When the Pope would not accede to Henry’s request to divorce Catherine of Aragon, Henry proclaimed the Church of England in 1542 with himself as its head, and demoted the Pope to the status of mere “Bishop of Rome,” an ironic and demeaning title still used in some quarters. The perennial, centuries-old complaint about the Church exporting the money from tithes to Rome led to hostile terms like Rome-runner, Rome-raiker , and Henry Brinklow’s ironic gloss (in 1542) on the Latin form of the Pope’s name: “Papa means pay pay” (1874, 39). The famous Calvinist John Knox was not alone in referring to the Church of Rome as “the Roman harlot” in his History of the Reformation , 1586–1587. In time the vocabulary of prostitution became widely exploited in terms like harlotry, carnality , and fornication . “The Presbyterians called the Independent churches whore,” observed William Erbury, “and the Independents called them whore again; and I say they are all whores together” (Chandos 1971, xxiv). George Buchanan even-handedly condemned “Godles papists, harlat protestantis” in his polemic Chamæleon (1570, 24). More remarkably, in the first recorded use of sodomite two centuries earlier, John Wycliffe applied the term to spiritual corruption: “?at prelatys … ben [are] gostly [spiritual] sodomytis wors þan bodily sodomytis of sodom and gomor” ( Works 1880, 55).

A tone of hysterical detestation becomes increasingly obvious in some of the belligerents. Thomas Harding in his Confutation of Jewel (1565) condemned Luther for bringing to Germany “the poisoned cuppe of his heresies, blasphemies and sathanismes” (II ii 42), using the last word for the first time, to mean “diabolical doctrine.” The extreme controversialist John Bale, Bishop of Ossory in Ireland, went so far in his pamphlet Yet a course at the Romyshe foxe (1543) as to refer to his Catholic opponents as “fylthye whoremongers, murtherers, thieves, raveners, idolatours, lyars, dogges, swyne … and very devyls incar- nate” (Bennett 1952, 73). As the schism increased, so new sects multiplied, invariably given demeaning names. In his polemic The Pulpit Guarded (1651) Thomas Hall listed the more important: “We have many sects now abroad [around]: Ranters, Seekers, Shakers, Quakers and now Creepers” (15).

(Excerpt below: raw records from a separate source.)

-- ==== Sys2Proof/Laws/KeepsC.lean ====
section
/-!
SUPPORT. What each operation keeps (C): one lemma per operation, in the order of use.
-/
namespace Sys2Proof.Machine

theorem State.ckptBytes_keeps {r s : State} (t : CkptTab) (head : List Byte) (h : Keeps r s) : Keeps r (State.ckptBytes s t head).1 := by
  unfold State.ckptBytes
  try dsimp only
  repeat' first
    | with_reducible assumption
    | with_reducible apply State.readMem_keeps
    | (with_reducible apply keeps_foldl_fst; intro _ _ _; try dsimp only)

theorem State.streamWrite_keeps {r s : State} (p : PartId) (a : Nat) (l : List Byte) (ps : List Bool) (h : Keeps r s) : Keeps r (State.streamWrite s p a l ps) := by
  unfold State.streamWrite
  try dsimp only
  repeat' first
    | with_reducible assumption
    | with_reducible apply State.mclPost_keeps
    | (with_reducible apply keeps_foldl; intro _ _ _; try dsimp only)

theorem State.ckptStream_keeps {r s : State} (p : PartId) (t : CkptTab) (n : W64) (head : List Byte) (h : Keeps r s) : Keeps r (State.ckptStream s p t n head) := by
  unfold State.ckptStream
  try dsimp only
  repeat' first
    | with_reducible assumption
    | with_reducible apply State.postRecord_keeps
    | with_reducible apply State.ckptBytes_keeps
    | with_reducible apply State.streamWrite_keeps
    | with_reducible apply keeps_ite
    | split

theorem State.ckptStart_keeps {r s : State} (p : PartId) (n : W64) (slot : Nat) (h : Keeps r s) : Keeps r (State.ckptStart s p n slot) := by
  unfold State.ckptStart
  try dsimp only
  repeat' first
    | with_reducible assumption
    | with_reducible apply State.ckptTable_keeps
    | with_reducible apply State.modPart_keeps
    | with_reducible apply State.setDN_keeps
    | with_reducible apply State.showCkpt_keeps
    | with_reducible apply State.ckptLocal_keeps
    | with_reducible apply State.ckptRemote_keeps
    | with_reducible apply State.ckptStream_keeps
    | with_reducible apply keeps_ite
    | with_reducible refine keeps_fst (by with_reducible assumption) ?_
    | split

theorem State.ckptClose_keeps {r s : State} (p : PartId) (n : W64) (h : Keeps r s) : Keeps r (State.ckptClose s p n) := by
  unfold State.ckptClose
  try dsimp only
  repeat' first
    | with_reducible assumption
    | with_reducible apply State.ckptStart_keeps
    | split

theorem State.ckptAnswer_keeps {r s : State} (p : PartId) (ok : Bool) (h : Keeps r s) : Keeps r (State.ckptAnswer s p ok) := by
  unfold State.ckptAnswer
  try dsimp only
  repeat' first
    | with_reducible assumption
    | with_reducible apply State.modPart_keeps
    | with_reducible apply State.ckptPump_keeps

theorem State.modRestore_keeps {r s : State} (p : PartId) (f : Restore → Restore) (h : Keeps r s) : Keeps r (State.modRestore s p f) := by
  unfold State.modRestore
  try dsimp only
  repeat' first
    | with_reducible assumption
    | with_reducible apply State.modPart_keeps

theorem State.streamRead_keeps {r s : State} (p : PartId) (w : Win) (len : Nat) (h : Keeps r s) : Keeps r (State.streamRead s p w len).1 := by
  unfold State.streamRead
  try dsimp only
  repeat' first
    | with_reducible assumption
    | with_reducible apply State.mclReq_keeps
    | (with_reducible apply keeps_foldl; intro _ _ _; try dsimp only)

theorem State.checkBlock_keeps {r s : State} (b : Nat) (h : Keeps r s) : Keeps r (State.checkBlock s b).1 := by
  unfold State.checkBlock
  try dsimp only
  repeat' first
    | with_reducible assumption
    | with_reducible apply State.touchRange_keeps
    | with_reducible apply State.incD_keeps
    | split

theorem State.checkRanges_keeps {r s : State} (rs : List (Nat × Nat)) (h : Keeps r s) : Keeps r (State.checkRanges s rs).1 := by
  unfold State.checkRanges
  try dsimp only
  repeat' first
    | with_reducible assumption
    | with_reducible apply State.addD_keeps
    | with_reducible apply State.checkBlock_keeps
    | (with_reducible apply keeps_foldl_fst; intro _ _ _; try dsimp only)

theorem State.restoreCheck_keeps {r s : State} (q : Restore) (h : Keeps r s) : Keeps r (s.restoreCheck q).1 := by
  have a := State.checkRanges_keeps [(q.base, q.len)]
    (Keeps.refl { s with mem := q.kept })
  exact ⟨a.1.trans h.1, h.2, fun x => a.3 (h.3 x), h.4.trans a.4, h.5.trans a.5⟩

theorem State.restoreRange_keeps {r s : State} (q : Restore) (e : CkptRange) (h : Keeps r s) : Keeps r (s.restoreRange q e) := by
  unfold State.restoreRange
  exact keeps_foldl (fun s b hs => keeps_ite (keeps_mem hs (Mem.wf_setHeader _ _ _)) (State.mergeBlock_keeps _ _ hs)) _ _
    (State.writeMem_keeps _ _ _ h)

theorem State.restoreEnd_keeps {r s : State} (p : PartId) (h : Keeps r s) : Keeps r (State.restoreEnd s p) := by
  unfold State.restoreEnd
  try dsimp only
  repeat' first
    | with_reducible assumption
    | with_reducible apply State.modPart_keeps
    | with_reducible apply State.restoreCheck_keeps
    | with_reducible apply State.raiseMgmt_keeps
    | with_reducible apply State.restoreRange_keeps
    | with_reducible apply State.restoreState_keeps
    | with_reducible apply State.modCtx_keeps
    | with_reducible apply State.modGate_keeps
    | with_reducible apply State.setDN_keeps
    | with_reducible apply State.setCrit_keeps
    | (fail_if_no_progress (with_reducible apply keeps_mk))
    | with_reducible apply keeps_ite
    | (with_reducible apply keeps_foldl; intro _ _ _; try dsimp only)
    | split

theorem State.restoreStart_keeps {r s : State} (p : PartId) (c : W64) (lost : W16 → Bool) (h : Keeps r s) : Keeps r (State.restoreStart s p c lost) := by
  unfold State.restoreStart
  try dsimp only
  repeat' first
    | with_reducible assumption
    | with_reducible apply State.ckptTable_keeps
    | with_reducible apply State.modPart_keeps
    | with_reducible apply State.restoreEnd_keeps
    | with_reducible apply State.streamRead_keeps
    | with_reducible apply State.ckptPump_keeps
    | with_reducible apply keeps_ite
    | with_reducible refine keeps_fst (by with_reducible assumption) ?_
    | split

theorem State.restoreData_keeps {r s : State} (p : PartId) (key : Nat) (units : Nat) (pk : Packet) (h : Keeps r s) : Keeps r (State.restoreData s p key units pk) := by
  unfold State.restoreData
  try dsimp only
  repeat' first
    | with_reducible assumption
    | with_reducible apply State.modRestore_keeps
    | with_reducible apply keeps_ite

theorem State.streamData_keeps {r s : State} (p : PartId) (off : Nat) (lines : List (BitVec 512)) (psn : Byte) (h : Keeps r s) : Keeps r (State.streamData s p off lines psn) := by
  unfold State.streamData
  try dsimp only
  repeat' first
    | with_reducible assumption
    | with_reducible apply State.modRestore_keeps
    | with_reducible apply State.restoreEnd_keeps
    | with_reducible apply State.ckptAnswer_keeps
    | with_reducible apply keeps_ite
    | split

theorem State.stormTest_keeps {r s : State} (p : PartId) (h : Keeps r s) : Keeps r (State.stormTest s p) := by
  unfold State.stormTest
  try dsimp only
  repeat' first
    | with_reducible assumption
    | with_reducible apply State.setDN_keeps
    | with_reducible apply State.raiseMgmt_keeps
    | with_reducible apply State.incD_keeps
    | with_reducible apply keeps_ite

theorem State.adapt_keeps {r s : State} (p : PartId) (h : Keeps r s) : Keeps r (State.adapt s p) := by
  unfold State.adapt
  try dsimp only
  repeat' first
    | with_reducible assumption
    | with_reducible apply State.setDN_keeps
    | with_reducible apply keeps_ite

theorem State.writeReport_keeps {r s : State} (p : PartId) (addr : W64) (size : Nat) (hdr : Nat) (rec : Nat) (drops : Nat) (mk : Nat → Bool → List Byte) (recs : List (List Byte)) (h : Keeps r s) : Keeps r (State.writeReport s p addr size hdr rec drops mk recs) := by
  unfold State.writeReport
  try dsimp only
  repeat' first
    | with_reducible assumption
    | with_reducible apply State.incD_keeps
    | with_reducible apply State.writeMerge_keeps
    | with_reducible apply keeps_ite

theorem State.ladderReport_keeps {r s : State} (p : PartId) (step : W64) (h : Keeps r s) : Keeps r (State.ladderReport s p step) := by
  unfold State.ladderReport
  try dsimp only
  repeat' first
    | with_reducible assumption
    | with_reducible apply State.writeReport_keeps
    | with_reducible apply State.telemetry_keeps
    | with_reducible apply keeps_ite

theorem State.watchLayer_keeps {r s : State} (p : PartId) (n : Nat) (u : LayerUpd) (h : Keeps r s) : Keeps r (State.watchLayer s p n u) := by
  unfold State.watchLayer
  try dsimp only
  repeat' first
    | with_reducible assumption
    | with_reducible apply State.modPart_keeps
    | with_reducible apply State.raiseMgmt_keeps
    | with_reducible apply State.incD_keeps
    | with_reducible apply State.setDN_keeps
    | with_reducible apply keeps_ite

theorem State.updateWatch_keeps {r s : State} (p : PartId) (step : W64) (h : Keeps r s) : Keeps r (State.updateWatch s p step) := by
  unfold State.updateWatch
  try dsimp only
  repeat' first
    | with_reducible assumption
    | with_reducible apply State.watchLayer_keeps
    | with_reducible apply State.writeReport_keeps
    | with_reducible apply State.modPart_keeps
    | (with_reducible apply keeps_foldl; intro _ _ _; try dsimp only)

theorem State.phaseReport_keeps {r s : State} (p : PartId) (step : W64) (h : Keeps r s) : Keeps r (State.phaseReport s p step) := by
  unfold State.phaseReport
  try dsimp only
  repeat' first
    | with_reducible assumption
    | with_reducible apply State.setD_keeps
    | with_reducible apply State.writeReport_keeps
    | with_reducible apply State.telemetry_keeps
    | with_reducible apply keeps_ite
    | (with_reducible apply keeps_foldl; intro _ _ _; try dsimp only)

theorem State.latchEntries_keeps {r s : State} (p : PartId) (h : Keeps r s) : Keeps r (State.latchEntries s p) := by
  unfold State.latchEntries
  try dsimp only
  repeat' first
    | with_reducible assumption
    | with_reducible apply State.setDf_keeps
    | with_reducible apply State.setDN_keeps
    | with_reducible apply keeps_ite
    | (with_reducible apply keeps_foldl; intro _ _ _; try dsimp only)

theorem State.collectorsClose_keeps {r s : State} (p : PartId) (step : W64) (h : Keeps r s) : Keeps r (State.collectorsClose s p step) := by
  unfold State.collectorsClose
  try dsimp only
  repeat' first
    | with_reducible assumption
    | with_reducible apply State.modPart_keeps
    | with_reducible apply State.adapt_keeps
    | with_reducible apply State.stormTest_keeps
    | with_reducible apply State.phaseReport_keeps
    | with_reducible apply State.updateWatch_keeps
    | with_reducible apply State.ladderReport_keeps
    | with_reducible apply State.latchEntries_keeps

theorem State.setCall_keeps {r s : State} (p : PartId) (k : Call) (h : Keeps r s) : Keeps r (State.setCall s p k) := by
  unfold State.setCall
  try dsimp only
  repeat' first
    | with_reducible assumption
    | with_reducible apply State.modPart_keeps

theorem State.dropCall_keeps {r s : State} (p : PartId) (k : Call) (h : Keeps r s) : Keeps r (State.dropCall s p k) := by
  unfold State.dropCall
  try dsimp only
  repeat' first
    | with_reducible assumption
    | with_reducible apply State.modPart_keeps

theorem State.partFault_keeps {r s : State} (c : CoreId) (x : CtxId) (step : W64) (h : Keeps r s) : Keeps r (State.partFault s c x step) := by
  unfold State.partFault
  try dsimp only
  repeat' first
    | with_reducible assumption
    | with_reducible apply State.raiseCtx_keeps

theorem State.modJob_keeps {r s : State} (c : CoreId) (x : CtxId) (id : Nat) (f : Job → Job) (h : Keeps r s) : Keeps r (State.modJob s c x id f) := by
  unfold State.modJob
  try dsimp only
  repeat' first
    | with_reducible assumption
    | with_reducible apply State.modCtx_keeps

theorem State.setStatus_keeps {r s : State} (c : CoreId) (x : CtxId) (id : Nat) (status : Byte) (h : Keeps r s) : Keeps r (State.setStatus s c x id status) := by
  unfold State.setStatus
  try dsimp only
  repeat' first
    | with_reducible assumption
    | with_reducible apply State.modJob_keeps

theorem State.endCall_keeps {r s : State} (p : PartId) (k : Call) (status : Byte) (h : Keeps r s) : Keeps r (State.endCall s p k status) := by
  unfold State.endCall
  try dsimp only
  repeat' first
    | with_reducible assumption
    | with_reducible apply State.dropCall_keeps
    | with_reducible apply State.modPart_keeps
    | with_reducible apply State.partFault_keeps
    | with_reducible apply State.setStatus_keeps
    | with_reducible apply keeps_ite

theorem State.groupFault_keeps {r s : State} (p : PartId) (k : Call) (h : Keeps r s) : Keeps r (State.groupFault s p k) := by
  unfold State.groupFault
  try dsimp only
  repeat' first
    | with_reducible assumption
    | with_reducible apply State.endCall_keeps
    | with_reducible apply State.raise_keeps

theorem State.sigFail_keeps {r s : State} (p : PartId) (k : Call) (h : Keeps r s) : Keeps r (State.sigFail s p k) := by
  unfold State.sigFail
  try dsimp only
  repeat' first
    | with_reducible assumption
    | with_reducible apply State.endCall_keeps
    | with_reducible apply State.raise_keeps
    | with_reducible apply State.incD_keeps

theorem State.hear_keeps {r s : State} (p : PartId) (k : Call) (peer : Nat) (h : Keeps r s) : Keeps r (State.hear s p k peer).1 := by
  unfold State.hear
  try dsimp only
  repeat' first
    | with_reducible assumption
    | with_reducible apply State.modPart_keeps
    | split

theorem State.applyReady_keeps {r s : State} (p : PartId) (k : Call) (m : CollReady) (h : Keeps r s) : Keeps r (State.applyReady s p k m) := by
  unfold State.applyReady
  try dsimp only
  repeat' first
    | with_reducible assumption
    | with_reducible apply State.sigFail_keeps
    | with_reducible apply State.hear_keeps
    | with_reducible apply State.setCall_keeps
    | with_reducible apply keeps_ite

theorem State.takeReady_keeps {r s : State} (m : CollReady) (h : Keeps r s) : Keeps r (State.takeReady s m).1 := by
  unfold State.takeReady
  try dsimp only
  repeat' first
    | with_reducible assumption
    | with_reducible apply State.incD_keeps
    | with_reducible apply State.applyReady_keeps
    | with_reducible apply State.hear_keeps
    | with_reducible apply State.modPart_keeps
    | with_reducible apply State.setCall_keeps
    | split

theorem State.takeSegEnd_keeps {r s : State} (m : CollSegEnd) (h : Keeps r s) : Keeps r (State.takeSegEnd s m) := by
  unfold State.takeSegEnd
  try dsimp only
  repeat' first
    | with_reducible assumption
    | with_reducible apply State.hear_keeps
    | with_reducible apply State.setCall_keeps
    | with_reducible apply State.incD_keeps
    | with_reducible apply keeps_ite
    | split

theorem State.sendMail_keeps {r s : State} (p : PartId) (k : Call) (pl : Option PathPlan) (dest : W32) (words : List Nat) (sink : Sink) (mk : BitVec 12 → Out) (h : Keeps r s) : Keeps r (State.sendMail s p k pl dest words sink mk) := by
  unfold State.sendMail
  try dsimp only
  repeat' first
    | with_reducible assumption
    | with_reducible refine State.sendReq_keeps (h := ?_) (e := by assumption)
    | with_reducible apply State.emit_keeps
    | with_reducible apply State.modJob_keeps
    | split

However, the Reformation also inspired a new rigor in the use of language, especially in relation to the taking of oaths. When Luther was summoned before the Diet of Worms in 1521 and asked to recant, he refused on the grounds of conscience and scriptural authority. Sir Thomas More likewise refused to take the oath recognizing Henry VIII as the Head of the Church of England, for which defiance he was imprisoned and beheaded. At the same time, reformist programs showed an incipient puritanism. In Geneva, Calvin enforced discipline and morals by forbidding dancing, games of cards and dice, as well as severely punishing blasphemy and ribaldry.